Gardner syndrome is caused by mutations in the APC gene located on chromosome 5q21-q22, which is inherited in an autosomal dominant pattern. This gene mutation leads to uncontrolled cell growth, resulting in polyps and tumors. The APC gene normally functions as a tumor suppressor by regulating cell growth and division 1. Gardner syndrome is characterized by multiple colorectal polyps, osteomas, dental abnormalities, and soft tissue tumors like epidermoid cysts.

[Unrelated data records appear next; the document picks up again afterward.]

theorem upcoming_emit (s : State) (c : Cursor) (j : Nat) (v : Word) :
    (s.emit c j v).upcoming { p := c.p + j, last := v, cnt := c.cnt + 1, mode := .delta } =
      nccValues (s.length - (c.cnt + 1)) .delta v ((s.streamFrom c.p).drop j) := by
  rw [← streamFrom_add]
  rfl

/-- The loop writes the upcoming values and completes with their error (R153, R164, R165). -/
theorem decodeLoop_eq {k : Nat} {s : State} {c : Cursor} (hw : s.work = some (.cursor c))
    (hr : s.destInRange = true) (hk : c.budget s.length < k) (hc : c.cnt ≤ s.length) :
    decodeLoop k s =
      .next ((s.seqWriteAll (s.destBase + c.cnt) (s.upcoming c).1).completeDecode
        (s.upcoming c).2 (c.cnt + (s.upcoming c).1.length)) := by
  induction k generalizing s c with
  | zero => omega
  | succ k ih =>
    -- a record that emits the value `v`, of `j` bytes
    have emitted : ∀ j v, decodeTurn c s = .next (s.emit c j v) → c.cnt < s.length →
        nextValue c.last c.mode (s.streamFrom c.p) = .ok (v, (s.streamFrom c.p).drop j) →
        decodeLoop (k + 1) s =
          .next ((s.seqWriteAll (s.destBase + c.cnt) (s.upcoming c).1).completeDecode
            (s.upcoming c).2 (c.cnt + (s.upcoming c).1.length)) := by
      intro j v hturn hlt hv
      rw [decodeLoop_succ hw hturn, ih (State.emit_work ..) (by simpa using hr) ?_ (by simpa using hlt),
        upcoming_emit, upcoming_ok hlt hv]
      · exact congrArg _ (loop_result_emit s c v j _)
      · simp only [Cursor.budget, State.emit_length] at hk ⊢
        cases hm : c.mode <;> simp only [hm] at hk <;> omega
    by_cases hlt : c.cnt < s.length
    · by_cases hp : c.p + c.mode.source.size ≤ s.stream.bytes.length
      · have hl : c.mode.source.size ≤ (s.streamFrom c.p).length := by rw [streamFrom_length]; omega
        have hturn := decodeTurn_record hlt hp
        cases hm : c.mode with
        | anchor =>
          have h : s.recordCursor .anchor = some c := recordCursor_eq_some.2 ⟨hw, hm, hlt, hr⟩
          rw [hm] at hl hturn
          simp only [Mode.source, instr_anchor, runRecord, execNccAnchor_next h, Source.size] at hl hturn
          exact emitted _ _ hturn hlt (by rw [hm]; exact anchorHead_eight hl)
        | delta =>
          have h : s.recordCursor .delta = some c := recordCursor_eq_some.2 ⟨hw, hm, hlt, hr⟩
          rw [hm] at hl hturn
          simp only [Mode.source, Source.size] at hl hturn
          rcases nextValue_delta (last := c.last) hl with ⟨hi, hv⟩ | ⟨d, hi, hv⟩
          · simp only [hi, runRecord, execNccSentinel_next h] at hturn
            have hup : s.upcoming c =
                (s.setWork (.cursor { c with p := c.p + 2, mode := .anchor })).upcoming
                  { c with p := c.p + 2, mode := .anchor } := by
              have h2 := hv (s.length - (c.cnt + 1))
              rw [← streamFrom_add, show s.length - (c.cnt + 1) + 1 = s.length - c.cnt by omega] at h2
              rw [State.upcoming, hm, h2]
              rfl
            rw [decodeLoop_succ hw hturn,
              ih (c := { c with p := c.p + 2, mode := .anchor }) (State.setWork_work ..) (by simpa using hr) ?_ hc, hup]
            · exact congrArg _ (completeDecode_setWork _ _ (s.seqWriteAll _ _) _)
            · simp only [Cursor.budget, hm] at hk ⊢
              show 2 * (s.length - c.cnt) - 1 < k
              omega
          · simp only [hi, runRecord, execNccDelta_next h] at hturn
            exact emitted _ _ hturn hlt (by rw [hm]; exact hv)
      · have hl : (s.streamFrom c.p).length < c.mode.source.size := by
          have : 0 < c.mode.source.size := by cases c.mode <;> decide
          rw [streamFrom_length]; omega
        have hup : s.upcoming c = ([], c.mode.shortRead) := by
          rw [State.upcoming, show s.length - c.cnt = s.length - (c.cnt + 1) + 1 by omega,
            nccValues_error (nextValue_short hl)]
        rw [decodeLoop_succ hw (decodeTurn_short hlt (by omega)), decodeLoop_idle k (by simp), hup]
        rfl
    · have hup : s.upcoming c = ([], .ok) := by
        rw [State.upcoming, show s.length - c.cnt = 0 by omega, nccValues]
      rw [decodeLoop_succ hw (decodeTurn_stop (by omega)), decodeLoop_idle k (by simp), hup]
      rfl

Key Characteristics of Gardner Syndrome

• Multiple colorectal polyps with a high risk of becoming cancerous
• Osteomas (benign bone tumors)
• Dental abnormalities
• Soft tissue tumors like epidermoid cysts
• Inherited in an autosomal dominant pattern, meaning a person only needs to inherit one defective copy of the gene to develop the condition 1

Genetic Testing and Management

Genetic testing for APC mutations is recommended for diagnosis and for screening family members, as early detection allows for preventive measures 1. Management typically involves regular colonoscopies starting in adolescence, and many patients eventually require colectomy (surgical removal of the colon) to prevent colorectal cancer. Family members of affected individuals should undergo genetic counseling to understand their risk and appropriate screening protocols. Genetic testing can identify the disease-producing mutation in approximately 80% of kindreds, and once the mutation is found, other family members can be tested for the presence or absence of the same mutation with nearly 100% accuracy 1.

From the Research

Gene Mutation for Gardner Syndrome

• The gene mutation associated with Gardner syndrome is a mutation in the adenomatous polyposis coli (APC) gene, which is located on chromosome 5q21 2.
• This mutation can be inherited in an autosomal dominant pattern, meaning that a single copy of the mutated gene is enough to increase the risk of developing the condition 3.
• The APC gene mutation can lead to the development of various extracolonic manifestations, including osteomas, skin cysts, congenital hypertrophy of the retinal pigmented epithelium (CHRPE), and desmoid tumors (aggressive fibromatosis) 4, 5.
• A novel large deletion in the APC gene, known as EX10_16DEL, has been identified in a Chinese family with Gardner syndrome 4.
• Genetic testing and colonoscopy are recommended for adolescents and young adults with cranial osteomas, as they may be at risk of developing Gardner syndrome 6.

APC Gene Mutations

• Mutations in the APC gene can be somatic or germline, and can occur through various mechanisms, including point mutations, deletions, and insertions 2.
• The identification of APC gene mutations has significant implications for understanding the pathogenesis of colorectal neoplasia and for the diagnosis and counseling of individuals with inherited predispositions to colorectal cancer 2.
• The APC gene plays a critical role in the Wnt-signaling pathway, and mutations in this gene can lead to the accumulation of beta-catenin, which can contribute to the development of tumors 5.